### Dataset excerpts
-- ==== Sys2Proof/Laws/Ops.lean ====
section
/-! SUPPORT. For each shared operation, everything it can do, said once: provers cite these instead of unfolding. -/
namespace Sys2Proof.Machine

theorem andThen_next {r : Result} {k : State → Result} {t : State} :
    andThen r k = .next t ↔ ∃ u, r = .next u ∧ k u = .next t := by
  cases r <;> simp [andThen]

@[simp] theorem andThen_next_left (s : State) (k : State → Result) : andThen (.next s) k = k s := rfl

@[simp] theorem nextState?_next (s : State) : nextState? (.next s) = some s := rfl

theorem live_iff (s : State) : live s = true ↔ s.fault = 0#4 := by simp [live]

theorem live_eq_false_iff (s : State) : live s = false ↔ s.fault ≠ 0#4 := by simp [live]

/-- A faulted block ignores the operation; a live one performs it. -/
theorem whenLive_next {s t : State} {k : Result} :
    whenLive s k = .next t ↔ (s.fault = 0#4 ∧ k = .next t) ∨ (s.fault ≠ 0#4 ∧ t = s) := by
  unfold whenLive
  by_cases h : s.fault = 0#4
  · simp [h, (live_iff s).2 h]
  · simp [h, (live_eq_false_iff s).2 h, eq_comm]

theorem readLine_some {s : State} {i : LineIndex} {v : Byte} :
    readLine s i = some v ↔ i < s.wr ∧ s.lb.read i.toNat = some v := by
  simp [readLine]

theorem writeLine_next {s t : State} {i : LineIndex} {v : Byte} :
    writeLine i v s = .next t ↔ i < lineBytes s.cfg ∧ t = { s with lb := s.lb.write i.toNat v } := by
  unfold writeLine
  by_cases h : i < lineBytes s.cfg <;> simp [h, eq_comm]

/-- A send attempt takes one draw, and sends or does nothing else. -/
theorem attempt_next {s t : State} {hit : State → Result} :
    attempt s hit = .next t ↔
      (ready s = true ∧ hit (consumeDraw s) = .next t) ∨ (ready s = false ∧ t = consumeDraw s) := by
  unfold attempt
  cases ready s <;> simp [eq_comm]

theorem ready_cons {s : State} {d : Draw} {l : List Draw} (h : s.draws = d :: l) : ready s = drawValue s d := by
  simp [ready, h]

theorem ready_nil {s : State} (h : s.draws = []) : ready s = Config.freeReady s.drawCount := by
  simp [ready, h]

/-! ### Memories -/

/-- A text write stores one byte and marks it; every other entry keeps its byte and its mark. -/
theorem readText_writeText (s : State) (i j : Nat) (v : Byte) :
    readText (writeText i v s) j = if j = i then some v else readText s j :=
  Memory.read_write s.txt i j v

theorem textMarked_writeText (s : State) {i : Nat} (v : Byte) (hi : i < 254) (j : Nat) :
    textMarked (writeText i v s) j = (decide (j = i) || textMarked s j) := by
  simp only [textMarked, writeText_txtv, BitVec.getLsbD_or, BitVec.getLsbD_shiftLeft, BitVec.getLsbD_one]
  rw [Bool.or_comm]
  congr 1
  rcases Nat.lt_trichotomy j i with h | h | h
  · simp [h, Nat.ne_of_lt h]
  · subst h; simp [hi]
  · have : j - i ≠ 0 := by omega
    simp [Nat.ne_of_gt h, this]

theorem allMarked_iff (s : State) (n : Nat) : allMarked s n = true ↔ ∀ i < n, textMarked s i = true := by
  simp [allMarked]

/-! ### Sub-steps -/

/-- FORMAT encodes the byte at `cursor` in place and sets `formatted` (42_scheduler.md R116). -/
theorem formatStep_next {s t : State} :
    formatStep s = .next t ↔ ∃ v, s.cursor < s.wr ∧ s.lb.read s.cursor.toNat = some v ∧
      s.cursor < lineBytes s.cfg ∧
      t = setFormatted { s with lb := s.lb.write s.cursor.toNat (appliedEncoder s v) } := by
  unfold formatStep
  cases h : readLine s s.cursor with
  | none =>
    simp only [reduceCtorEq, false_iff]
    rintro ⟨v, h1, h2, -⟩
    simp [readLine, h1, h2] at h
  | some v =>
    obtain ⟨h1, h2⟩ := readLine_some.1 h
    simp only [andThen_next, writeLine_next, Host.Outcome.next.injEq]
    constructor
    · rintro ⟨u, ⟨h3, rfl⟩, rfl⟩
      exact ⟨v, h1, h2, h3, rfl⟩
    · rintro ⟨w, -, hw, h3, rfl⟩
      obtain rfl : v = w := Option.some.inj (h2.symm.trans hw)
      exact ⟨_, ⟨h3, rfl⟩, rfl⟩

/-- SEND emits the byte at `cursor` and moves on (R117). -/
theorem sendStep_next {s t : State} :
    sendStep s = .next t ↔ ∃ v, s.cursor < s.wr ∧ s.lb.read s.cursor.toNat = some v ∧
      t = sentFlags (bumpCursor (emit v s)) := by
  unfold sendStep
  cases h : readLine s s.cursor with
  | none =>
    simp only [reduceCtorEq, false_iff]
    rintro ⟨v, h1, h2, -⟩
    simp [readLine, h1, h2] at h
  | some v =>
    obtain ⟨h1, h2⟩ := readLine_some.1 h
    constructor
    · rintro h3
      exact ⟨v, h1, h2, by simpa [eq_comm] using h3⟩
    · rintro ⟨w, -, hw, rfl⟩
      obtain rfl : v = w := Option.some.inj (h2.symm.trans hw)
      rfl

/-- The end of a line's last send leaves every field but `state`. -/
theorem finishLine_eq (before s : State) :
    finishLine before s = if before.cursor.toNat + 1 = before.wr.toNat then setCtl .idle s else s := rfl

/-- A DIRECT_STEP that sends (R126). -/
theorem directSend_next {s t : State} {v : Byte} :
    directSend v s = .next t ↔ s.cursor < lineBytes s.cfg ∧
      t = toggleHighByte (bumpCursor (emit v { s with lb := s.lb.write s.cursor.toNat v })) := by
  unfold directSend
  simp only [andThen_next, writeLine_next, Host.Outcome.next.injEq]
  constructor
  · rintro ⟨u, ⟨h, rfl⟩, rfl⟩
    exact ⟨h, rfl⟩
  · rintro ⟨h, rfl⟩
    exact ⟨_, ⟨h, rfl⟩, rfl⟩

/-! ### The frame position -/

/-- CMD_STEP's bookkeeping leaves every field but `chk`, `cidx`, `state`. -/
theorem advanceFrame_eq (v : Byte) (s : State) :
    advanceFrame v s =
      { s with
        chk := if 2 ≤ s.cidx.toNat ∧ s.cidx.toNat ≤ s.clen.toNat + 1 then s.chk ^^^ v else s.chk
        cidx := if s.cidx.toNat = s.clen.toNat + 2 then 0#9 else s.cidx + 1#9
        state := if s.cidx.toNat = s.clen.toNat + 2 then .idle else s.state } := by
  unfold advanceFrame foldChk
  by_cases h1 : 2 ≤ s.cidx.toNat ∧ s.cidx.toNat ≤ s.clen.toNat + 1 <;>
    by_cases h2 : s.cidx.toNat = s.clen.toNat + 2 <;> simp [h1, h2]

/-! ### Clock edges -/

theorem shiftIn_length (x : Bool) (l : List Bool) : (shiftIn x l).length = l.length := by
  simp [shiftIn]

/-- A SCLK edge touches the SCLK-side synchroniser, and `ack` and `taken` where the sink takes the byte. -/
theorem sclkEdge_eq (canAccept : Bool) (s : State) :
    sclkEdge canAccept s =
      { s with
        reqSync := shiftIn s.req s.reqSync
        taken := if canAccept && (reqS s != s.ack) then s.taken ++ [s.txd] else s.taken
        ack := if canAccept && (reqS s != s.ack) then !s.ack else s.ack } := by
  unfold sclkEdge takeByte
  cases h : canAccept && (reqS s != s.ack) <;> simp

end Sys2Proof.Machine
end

### Task brief
The job is to copy each line from the material above that holds the word "Host".

### Problem solution
    simp only [andThen_next, writeLine_next, Host.Outcome.next.injEq]
  simp only [andThen_next, writeLine_next, Host.Outcome.next.injEq]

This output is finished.